ひねくれ者はここに落とし穴がないかとあれこれ詮索するものだ。

 

私が競馬を始めた当初、まだ競馬のいろはの「い」も知らなかった時代。

ちょうどトリプルクラウンの座をかけてミホノブルボンが菊花賞に挑む時のこと。

この時3歳クラシックと古馬戦の違いも分らぬ私は、なぜミホノブルボンとトウカイテイオーは一緒に走らないんだろ?などと無邪気に考えていたぐらいなので、予想に関しても単にスポーツ新聞の情報を鵜呑みにするのみだった。

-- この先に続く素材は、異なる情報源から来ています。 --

-- ==== Sys2Proof/Tests/Slice0.lean ====
section
/-! SUPPORT. Tests: what WellFormed refuses, syllables written out from the spec's field tables, small results from the spec's
examples, and for every statement with hypotheses a state and operands that meet them, clause by clause. -/

set_option Elab.async false

namespace Sys2Proof.Tests
open Sys2Proof Sys2Proof.Machine

/-! ## Small states -/

/-- A capability over all of tile memory, with permissions p and address a (R155 to R157). -/
def tcap (a : Nat) (p : Nat := 0x3FF) : Cap := { bits := BitVec.ofNat 128 (a + 0x18000 * 2 ^ 64 + 6 * 2 ^ 98 + p * 2 ^ 104), tag := true }
/-- A capability over device addresses 0 to 2^47, without TILE: 2^16 units of 2^31 bytes. -/
def dcap (a : Nat) (p : Nat := 0x3DF) : Cap := { bits := BitVec.ofNat 128 (a + 0x10000 * 2 ^ 64 + 31 * 2 ^ 98 + p * 2 ^ 104), tag := true }

/-- A running core: gn holds n, the code at 0x1000 and the stacks lie in tile memory, every capability register covers it. -/
def tcore : Core :=
  { run := .running, g := .ofFn (fun i => BitVec.ofNat 64 i.val), scap := #v[tcap 0x1000, tcap 0x8000, tcap 0x9000, tcap 0x1800, tcap 0x1C00],
    c := .replicate 16 (tcap 0x2000) }
/-- A package of which every core is k. -/
def tk (k : Core) : State := { State.reset with cores := .replicate 64 k }
def trun : State := tk tcore
/-- What core 0 holds after a step, where the step answers a next state. -/
def after (o : Host.Outcome State Fault Refusal) : Core := match o with | .next t => t.core 0 | _ => {}
def afterS (o : Host.Outcome State Fault Refusal) : State := match o with | .next t => t | _ => {}
def extA0 : ExtA := ⟨0, 0, 0, false, 0⟩
def extM0 : ExtM := ⟨0, 0, 0, 0, 0, 0⟩
def vf0 : VF := ⟨0, 0, 0, 0, false, false⟩
def refuses (i : Instr) : Bool := !i.wf

/-! ## What WellFormed refuses -/

/-- Condition codes, widths, formats and permission numbers outside their tables (R134, R163, R164). -/
theorem test_wf_scalar :
    refuses (.cmp 0 1 2 3 6) ∧ refuses (.cmpi 0 1 2 6 0) ∧ refuses (.sext 0 1 2 3) ∧ refuses (.zext 0 1 2 3) ∧ refuses (.fcvt 0 1 2 6 0 0) ∧
      refuses (.fcvt 0 1 2 0 6 0) ∧ refuses (.fcvt 0 1 2 0 0 2) ∧ refuses (.capChk 0 1 2 3 12) ∧ refuses (.capRds 0 1 5) ∧ refuses (.capWrs 0 5 1) := by
  decide

/-- A capability register above c15, a destination of pf, the press immediates' reserved bits (R130, R136). -/
theorem test_wf_memory_press :
    refuses (.ldC 0 ⟨0, 16, 0, 0, 0⟩) ∧ refuses (.stC 0 ⟨0, 16, 0, 0, 0⟩) ∧ refuses (.pf 0 ⟨0, 1, 0, 0, 0⟩) ∧ refuses (.prArrive 0 8) ∧
      refuses (.prWait 0 4) ∧ refuses (.prSync 0 8) := by decide

/-- Vector fields that an instruction does not use must be 0 (R130, R151): registers, mask, Z, and each field of the extensions. -/
theorem test_wf_vector_fields :
    refuses (.vxSync 0 ⟨1, 0, 0, 0, false, false⟩) ∧ refuses (.vxSync 0 ⟨0, 0, 0, 1, false, false⟩) ∧ refuses (.vxSync 0 ⟨0, 0, 0, 0, false, true⟩) ∧
      refuses (.vxMv 0 ⟨0, 0, 1, 0, false, false⟩) ∧ refuses (.vxMv 0 ⟨0, 0, 0, 0, true, false⟩) ∧ refuses (.vxMand 0 ⟨8, 0, 0, 0, false, false⟩) ∧
      refuses (.vxMand 0 ⟨0, 8, 0, 0, false, false⟩) ∧ refuses (.vxMand 0 ⟨0, 0, 8, 0, false, false⟩) ∧ refuses (.vxMor 0 ⟨8, 0, 0, 0, false, false⟩) ∧
      refuses (.vxMxor 0 ⟨8, 0, 0, 0, false, false⟩) ∧ refuses (.vxMnot 0 ⟨0, 0, 1, 0, false, false⟩) ∧ refuses (.vxTqpop 0 ⟨1, 0, 0, 0, false, false⟩) ∧
      refuses (.vxCmp 0 ⟨8, 0, 0, 0, false, false⟩ extA0) ∧ refuses (.vxCmp 0 vf0 ⟨0, 0, 0, false, 7⟩) ∧ refuses (.vxCompress 0 ⟨0, 0, 0, 0, true, false⟩ extA0) ∧
      refuses (.vxExpand 0 ⟨0, 0, 0, 0, true, false⟩ extA0) ∧ refuses (.vxMpop 0 ⟨0, 0, 0, 0, false, true⟩ extM0) ∧ refuses (.vxMfirst 0 ⟨0, 0, 0, 0, true, false⟩ extM0) := by
  decide

/-- Arithmetic that names a field of extension A it does not use (R151). -/
theorem test_wf_vector_arith :
    refuses (.vxAdd 0 vf0 ⟨0, 1, 0, false, 0⟩) ∧ refuses (.vxSub 0 vf0 ⟨0, 0, 0, true, 0⟩) ∧ refuses (.vxMul 0 vf0 ⟨0, 0, 0, false, 1⟩) ∧
      refuses (.vxFma 0 vf0 ⟨0, 1, 0, false, 0⟩) ∧ refuses (.vxFms 0 vf0 ⟨0, 1, 0, false, 0⟩) ∧ refuses (.vxDiv 0 vf0 ⟨0, 1, 0, false, 0⟩) ∧
      refuses (.vxSqrt 0 ⟨0, 0, 1, 0, false, false⟩ extA0) ∧ refuses (.vxMax 0 vf0 ⟨0, 0, 1, false, 0⟩) ∧ refuses (.vxMin 0 vf0 ⟨0, 0, 1, false, 0⟩) ∧
      refuses (.vxAbs 0 ⟨0, 0, 1, 0, false, false⟩ extA0) ∧ refuses (.vxNeg 0 ⟨0, 0, 1, 0, false, false⟩ extA0) ∧ refuses (.vxCpsgn 0 vf0 ⟨0, 0, 1, false, 0⟩) ∧
      refuses (.vxRndi 0 ⟨0, 0, 1, 0, false, false⟩ extA0) ∧ refuses (.vxLdexp 0 vf0 ⟨0, 0, 0, false, 1⟩) ∧ refuses (.vxGetexp 0 ⟨0, 0, 1, 0, false, false⟩ extA0) ∧
      refuses (.vxTwosum 0 vf0 ⟨0, 1, 0, false, 0⟩) ∧ refuses (.vxMullo 0 vf0 ⟨0, 0, 0, false, 1⟩) ∧ refuses (.vxIadd 0 vf0 ⟨0, 0, 1, false, 0⟩) ∧
      refuses (.vxIsub 0 vf0 ⟨0, 0, 1, false, 0⟩) ∧ refuses (.vxAnd 0 vf0 ⟨0, 0, 1, false, 0⟩) ∧ refuses (.vxOr 0 vf0 ⟨0, 0, 1, false, 0⟩) ∧
      refuses (.vxXor 0 vf0 ⟨0, 0, 1, false, 0⟩) ∧ refuses (.vxShl 0 vf0 ⟨0, 0, 1, false, 0⟩) ∧ refuses (.vxShr 0 vf0 ⟨0, 0, 1, false, 0⟩) ∧
      refuses (.vxSra 0 vf0 ⟨0, 0, 1, false, 0⟩) ∧ refuses (.vxImin 0 vf0 ⟨0, 0, 1, false, 0⟩) ∧ refuses (.vxImax 0 vf0 ⟨0, 0, 1, false, 0⟩) ∧
      refuses (.vxImul 0 vf0 ⟨0, 0, 1, false, 0⟩) ∧ refuses (.vxPerm 0 vf0 ⟨0, 0, 0, false, 1⟩) := by decide

/-- The other vector forms, and the shapes of two events' operands. -/
theorem test_wf_vector_others :
    refuses (.vxSetvl 0 vf0 ⟨0, 0, 0, 0, 6, 0⟩) ∧ refuses (.vxLd 0 ⟨0, 0, 1, 0, false, false⟩ extM0) ∧ refuses (.vxSt 0 ⟨0, 0, 1, 0, false, false⟩ extM0) ∧
      refuses (.vxLds 0 ⟨0, 1, 0, 0, false, false⟩ extM0) ∧ refuses (.vxSts 0 ⟨0, 1, 0, 0, false, false⟩ extM0) ∧ refuses (.vxLdx 0 ⟨0, 1, 0, 0, false, false⟩ extM0) ∧
      refuses (.vxStx 0 ⟨0, 1, 0, 0, false, false⟩ extM0) ∧ refuses (.vxPackPnl 0 ⟨0, 1, 0, 0, false, false⟩ extM0) ∧ refuses (.vxTqrd 0 vf0 ⟨1, 0, 0, 0, 0, 0⟩) ∧
      refuses (.vxTqhdr 0 vf0 ⟨1, 0, 0, 0, 0, 0⟩) ∧ refuses (.vxBcst 0 vf0 ⟨0, 1, 0, 0, 0, 0⟩) ∧ refuses (.vxExt 0 ⟨1, 0, 0, 0, false, false⟩ extM0) ∧
      refuses (.vxIns 0 ⟨0, 1, 0, 0, false, false⟩ extM0) ∧ refuses (.vxShuf 0 vf0 ⟨0, 0, 0, false, 6⟩) ∧ refuses (.vxPack 0 vf0 ⟨0, 0, 1, false, 0⟩) ∧
      refuses (.vxUnpack 0 ⟨0, 0, 1, 0, false, false⟩ extA0) ∧ refuses (.vxCvt 0 vf0 ⟨0, 0, 0, false, 1⟩) ∧ refuses (.vxSlc 0 vf0 ⟨0, 1, 0, 0, 0, 0⟩) ∧
      refuses (.vxWrd 0 ⟨0, 0, 1, 0, false, false⟩ extM0) ∧ refuses (.vxDraw 0 ⟨0, 1, 0, 0, false, false⟩ extA0) ∧ refuses (.vxDrawu 0 ⟨0, 1, 0, 0, false, false⟩ extA0) ∧
      refuses (.vxRsum 0 ⟨1, 0, 0, 0, false, false⟩ extM0) ∧ refuses (.vxRsumB 0 vf0 ⟨0, 0, 1, false, 0⟩) ∧ refuses (.vxRmax 0 ⟨1, 0, 0, 0, false, false⟩ extM0) ∧
      refuses (.vxRmaxB 0 vf0 ⟨0, 0, 1, false, 0⟩) ∧ refuses (.vxRmin 0 ⟨1, 0, 0, 0, false, false⟩ extM0) ∧ refuses (.vxRminB 0 vf0 ⟨0, 0, 1, false, 0⟩) ∧
      refuses (.vxRsumi 0 ⟨1, 0, 0, 0, false, false⟩ extM0) ∧ refuses (.vxRsumiB 0 vf0 ⟨0, 0, 1, false, 0⟩) ∧ refuses (.vxRmaxBlk 0 vf0 ⟨0, 0, 1, false, 0⟩) ∧
      refuses (.vxRsumBlk 0 vf0 ⟨0, 0, 1, false, 0⟩) ∧ refuses (.registerWrite .host .bar0 4 8 0) ∧ refuses (.registerWrite .host .bar0 4 2 0) ∧ refuses (.mcRequestArrival 0 ⟨.host, .read, none, 0, 257, [], [], false⟩) ∧
      refuses (.mcRequestArrival 0 ⟨.host, .read, none, 255, 2, [], [], false⟩) := by decide

/-! ## Syllables written out from the spec's field tables: slot, body [27:0], extension body -/

def reads (slot b : Nat) (x : Option Nat) (i : Instr) : Bool := match decodeSyl 0 slot b x with | .ok j => j == i | _ => false

/-- Slots 0 to 4: opcode and fields as R133, R134, R136 and R147 place them. -/
theorem test_decode_scalar :
    reads 0 0 none (.nop 0) ∧
    reads 0 0b000001_1111111111111111111110 none (.br 0 (-2)) ∧
    reads 0 0b001000_000101_110_0000000000011 none (.bc 0 5 6 3) ∧
    reads 0 0b010000_1_000111_00_0000000001000 none (.lpSet 0 1 7 8) ∧
    reads 0 0b011001_000011_0000_001100000110 none (.ctlWr 0 3 0x306) ∧
    reads 1 0b000001_000001_000010_000011_0000 none (.sub 0 1 2 3) ∧
    reads 2 0b010000_000001_000010_1111111111 none (.addi 0 1 2 (-1)) ∧
    reads 1 0b001101_000001_000010_000011_0101 none (.cmp 0 1 2 3 5) ∧
    reads 1 0b111_1_10_000100_1000000000000001 none (.movK 0 4 true 2 0x8001) ∧
    reads 1 0b101111_000001_000010_100_001_00_01 none (.fcvt 0 1 2 4 1 1) ∧
    reads 3 0b0110_01_001101_0011_001010_000001 none (.ldD 0 ⟨1, 13, 3, 10, 1⟩) ∧
    reads 3 0b1100_00_001111_0000_000000_000010 none (.stC 0 ⟨0, 15, 0, 0, 2⟩) := by decide +kernel

/-- Slots 1 (capabilities) and 4 to 7: R147, R151, R152, R163, R189. -/
theorem test_decode_units :
    reads 1 0b110010_000011_000101_001001_0001 none (.capSetbo 0 3 5 9) ∧
    reads 1 0b110110_000001_000010_000011_0101 none (.capChk 0 1 2 3 5) ∧
    reads 4 0b000010_000101_000110_0000000000 none (.divS 0 5 6) ∧
    reads 5 0b1_0001000_00001_00010_00011_100_1_1 (some 0b0000_0000_10_0_00000_000000000000) (.vxAdd 0 ⟨1, 2, 3, 4, true, true⟩ ⟨0, 0, 2, false, 0⟩) ∧
    reads 5 0b1_0110000_00111_00000_00000_000_0_0 (some 0b0011_0101_000110_000000_00000_00_0) (.vxLd 0 ⟨7, 0, 0, 0, false, false⟩ ⟨3, 5, 6, 0, 0, 0⟩) ∧
    reads 5 0b0_1001010_00001_00010_00011_000_0_0 none (.vxMand 0 ⟨1, 2, 3, 0, false, false⟩) ∧
    reads 5 0b1_1010000_00001_00010_00011_000_0_0 (some 0b0001_0100_00_1_00000_000000000000) (.vxCvt 0 ⟨1, 2, 3, 0, false, false⟩ ⟨1, 4, 0, true, 0⟩) ∧
    reads 6 0b0010_1111_1_011_100_0000000000000 none (.mxAcc 0 15 true 3 4) ∧
    reads 6 0b0011_0001_0_001_010_011_100_1_000000 none (.mxAccs 0 1 false 1 2 3 4 true) ∧
    reads 7 0b000000_000010_000000_0011_000001 none (.txLast 0 1 3 2) ∧
    reads 7 0b001010_000000_000000_0000_000110 none (.prSync 0 6) ∧
    reads 7 0b001101_000010_000000_0011_000000 none (.mgRot 0 3 2) := by decide +kernel

/-- What no table names raises 0x1011, and a missing or superfluous extension 0x1010 (R130, R133, R134, R136, R151). -/
theorem test_decode_refused :
    (decodeSyl 0 0 (0x3F * 2 ^ 22) none = .reserved) ∧ (decodeSyl 0 1 (0x3 * 2 ^ 26 + 0xF * 2 ^ 22) none ≠ .ok (.nop 0)) ∧
    (decodeSyl 0 3 (0xE * 2 ^ 24) none = .reserved) ∧ (decodeSyl 0 0 1 none = .reserved) ∧
    (decodeSyl 0 5 (8 * 2 ^ 20) none = .illegal) ∧ (decodeSyl 0 5 (2 ^ 27 + 1 * 2 ^ 20) (some 0) = .illegal) := by decide +kernel

/-! ## Results -/

def run1 (i : Instr) : Core := after (exec i trun)
def withG (k : Core) (r : GReg) (v : W64) : Core := k.setG r v

/-- R135: addi wraps modulo 2^64; with the overflow trap it faults 0x1031 and gD keeps its value. -/
theorem test_addi :
    (run1 (.addi 0 1 0 (-1))).getG 1 = 0xFFFFFFFFFFFFFFFF ∧
    (let k := after (exec (.addi 0 5 3 1) (tk ((tcore.setG 3 0x7FFFFFFFFFFFFFFF).setReg 0x1600 2)))
     k.exc.map Exc.code = some 0x1031 ∧ k.getG 5 = 5) := by decide +kernel

/-- R138: g0 reads 0 and discards writes; R134: sel, cmp.lt and sra by hand. -/
theorem test_alu :
    (run1 (.addi 0 0 3 1)).getG 0 = 0 ∧ (run1 (.sel 0 9 0 3)).getG 9 = 9 ∧ (run1 (.sel 0 9 1 3)).getG 9 = 3 ∧ (run1 (.cmp 0 9 3 4 2)).getG 9 = 1 ∧
    (after (exec (.sra 0 9 3 2) (tk (tcore.setG 3 0x8000000000000000)))).getG 9 = 0xE000000000000000 := by decide +kernel

/-- R149: CRC-32C of "123456789" is 0xE3069283 (the polynomial's published check value), eight bytes and then one. -/
theorem test_crc32c :
    (crcStep (crcStep 0xFFFFFFFF 0x3837363534333231 8 polyCrc32c) 0x39 1 polyCrc32c) ^^^ 0xFFFFFFFF = 0xE3069283 := by decide +kernel

/-- R136, R143: the bytes of a store drain to tile memory and a signed byte load extends them. -/
theorem test_store_load :
    (let s := afterS (exec (.stB 0 ⟨0, 7, 0, 32, 0⟩) (tk (tcore.setG 7 0x80)))
     let s := afterS (exec (.storeDrain 0 []) s)
     (s.core 0).tileByte 32 = 0x80 ∧ (after (exec (.ldB 0 ⟨0, 9, 0, 32, 0⟩) s)).getG 9 = 0xFFFFFFFFFFFFFF80) := by decide +kernel

/-- R147: a division by zero sends MLO = 0 and MHI = gA. -/
theorem test_divide_by_zero : (run1 (.divU 0 7 0)).products = [⟨0, 7, true⟩] := by decide +kernel

/-- Chapter 07's example: the frame of a divide trap at 0x5E_FA00, and the return past the bundle with SKIP = 1. -/
def trapCore : Core :=
  { tcore with scap := #v[tcap 0x4010, tcap 0x8000, tcap 0x5F0000, tcap 0x1800, tcap 0x1C00], exc := some { cls := 0, code := 0x1030, len := 2 } }
theorem test_divide_trap :
    (let k := after (exec (.exceptionEntry 0 []) (tk trapCore))
     k.escap.addr = 0x5EFA00 ∧ k.depth = 1 ∧ k.pcc.addr = 0x1800 ∧ k.held = none) ∧ trapCore.tagMask = 0x3FFFF ∧
    (let h := trapCore.frameHeader { cls := 0, code := 0x1030, len := 2 } 0 0x3FFFF
     h.length = 64 ∧ numAt h 4 2 = 0x1030 ∧ numAt h 6 1 = 0 ∧ numAt h 7 1 = 2 ∧ numAt h 32 3 = 0x3FFFF) ∧
    (let k : Core := { tcore with tile := writeBytes zeroByte (writeBytes zeroByte [] 0x9004 [0x30, 0x10, 0, 2]) 0x9040 (leBytes 16 (tcap 0x4010).bits.toNat) }
     ((k.setFld 0x1610 1 1 1).restore 0 0x9000).pcc.addr = 0x4018 ∧ (k.restore 0 0x9000).pcc.addr = 0x4010) := by decide +kernel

新聞の競馬蘭にデカデカと記載されていたのは、「ミホノブルボン3冠当確!」の見出し。

確かに前哨戦を楽勝した無敗の2冠馬だから、誰もがそう思うのも無理はない。

 

…が、結果、ミホノブルボンは前哨戦で完封したライスシャワーにあっさり逆襲を食らい3冠を逸した。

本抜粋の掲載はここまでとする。